Most Stata commands allow the by prefix, which repeats the command for each group of observations for which the values of the variables in varlist are the same. by without the sort option requires that the data be sorted by varlist; see [D] sort.

Stata commands that work with the by prefix indicate this immediately following their syntax diagram by reporting, for example, "by is allowed; see [D] by" or "bootstrap, by, etc., are allowed; see prefix".

by and bysort are really the same command; bysort is just by with the sort option.

The varlist1 (varlist2) syntax is of special use to programmers. It verifies that the data are sorted by varlist1 varlist2 and then performs a by as if only varlist1 were specified.
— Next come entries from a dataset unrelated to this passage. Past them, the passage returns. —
/-- A .tsr directive (02 Table 2.15): extents and byte strides, innermost first. -/
structure ObjTsr where
  seg : Nat
  offset : Nat
  type : Nat
  extents : List Nat
  strides : List Int
  deriving DecidableEq, Repr

/-- A .region directive (02 Table 2.15). -/
structure ObjRegion where
  offset : Nat
  bytes : Nat
  persist : Bool
  deriving DecidableEq, Repr

/-- An object in the parsed form of its sections (18 Table 18.6; log entry 21). The graph section stands as its words (18 R510). -/
structure Object where
  profile : Nat
  x : Nat
  y : Nat
  free : Bool
  codeMc : List Byte
  codeFc : List Byte
  codeAc : List Byte
  uvec : Nat
  data : List Byte
  classes : List ObjClass
  rates : List ObjRate
  graph : List Word
  prots : List (Nat × Word)
  rings : List ObjRing
  tsrs : List ObjTsr
  segs : List ObjSeg
  regions : List ObjRegion
  /-- Offset and length of each section in the object's bytes, as its header's section table names them (18 R505): the header, the code of MC, FC and AC, the data,
  the graph section, then the others (the order is the model's, log entry 21). -/
  sections : List (Nat × Nat)
  deriving DecidableEq, Repr

/-- A firmware image of a steward's flash slot: its bytes, its two signatures, its security version (18 R491). -/
structure FwImage where
  code : List Byte
  /-- The ECDSA P-384 key under which it is signed, as a point, and that signature, r and s. -/
  ecKey : Nat × Nat
  ecSig : Nat × Nat
  /-- The LMS signature, 2,508 bytes. -/
  lmsSig : List Byte
  version : BitVec 32
  deriving DecidableEq, Repr

/-- A link whose slot table 17 R482 names: a mesh link of a die, a seam link, a scale-out port, a host link; out tells the direction. -/
inductive LinkId where
  | mesh (die tile dir : Nat)
  | seam (die tile dir : Nat)
  | port (n : Nat) (out : Bool)
  | host (n : Nat) (out : Bool)
  deriving DecidableEq, Repr

/-- A host-visible register without behaviour of its own (00 R9, 17 Tables 17.1, 17.5, 17.6, R479, R481). -/
inductive HostReg where
  /-- Word w, 0 to 15, of packet slot s of an interface page (Table 17.1). -/
  | packetWord (iface slot w : Nat)
  | nbase (iface : Nat)
  | nsize (iface : Nat)
  | vector (iface : Nat)
  | abase (iface : Nat)
  /-- Interface assignment: link in bits 63:62, partition in bits 27:20, PASID in bits 19:0 (R470; log entry 21). -/
  | assign (iface : Nat)
  /-- The page-table descriptor of a partition (Table 14.1). -/
  | ptDesc (tag : Nat)
  /-- Base of a partition's fault queue (R479). -/
  | faultBase (tag : Nat)
  /-- Log2 of the fault queue's records, 4 to 16 (R479). -/
  | faultSize (tag : Nat)
  /-- Head of a partition's fault queue, RW (R479). -/
  | faultHead (tag : Nat)
  /-- Tail of a partition's fault queue, RO (R479). -/
  | faultTail (tag : Nat)
  /-- Profile mask of a partition (R479, R489). -/
  | profileMask (tag : Nat)
  /-- Word w, 0 to 3, of a partition's permit mask (R464). -/
  | permit (tag w : Nat)
  /-- Word w, 0 to 7, of command slot s of a command page (Table 17.7). -/
  | commandWord (tag slot w : Nat)
  /-- Tail of a command page, RW (R481). -/
  | commandTail (tag : Nat)
  /-- Head of a command page, RO (R481). -/
  | commandHead (tag : Nat)
  /-- Kernel entry of a role (18 R512). -/
  | kernelEntry (tag : Nat) (role : Role)
  /-- The module's hyper entry (18 R512). -/
  | hyperEntry
  /-- Staged slot-table entry k of a link (17 R482, R484). -/
  | slotEntry (link : LinkId) (k : Nat)
  /-- The port of the ordinary clock (17 R486). -/
  | clock
  /-- A reserved offset: reads 0, ignores writes (00 R11). -/
  | reserved
  deriving DecidableEq, Repr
For instance,

by pid (time): generate growth = (bp - bp[_n-1])/bp

performs the generate by values of pid but first verifies that the data are sorted by pid and time within pid.


sort specifies that if the data are not already sorted by varlist, by should sort them.

rc0 specifies that even if the stata_cmd produces an error in one of the by-groups, then by is still to run the stata_cmd on the remaining by-groups. The default action is to stop when an error occurs. rc0 is especially useful when stata_cmd is an estimation command and some by-groups have insufficient observations.


--------------------------------------------------------------------------- Setup . sysuse auto

For each category of foreign, display summary statistics for rep78 . by foreign: summarize rep78

Same as above command, but check that the data are sorted by foreign and make within foreign . by foreign (make): summarize rep78 not sorted r(5); . sort foreign make . by foreign (make): summarize rep78

For each category of rep78, display frequency counts of foreign . by rep78: tabulate foreign not sorted r(5); . sort rep78 . by rep78: tabulate foreign

Equivalent to above two commands . by rep78, sort: tabulate foreign

Equivalent to above command . bysort rep78: tabulate foreign

For each category of rep78 within categories of foreign, display summary statistics for price . by foreign rep78, sort: summarize price

--------------------------------------------------------------------------- Setup . sysuse autornd . keep in 1/20

Store in new variable mean_w the mean value of weight for each category of mpg . by mpg, sort: egen mean_w = mean(weight) ---------------------------------------------------------------------------

Technical note

by repeats the stata_cmd for each group defined by varlist. If stata_cmd stores results, only the results from the last group on which stata_cmd executes will be stored.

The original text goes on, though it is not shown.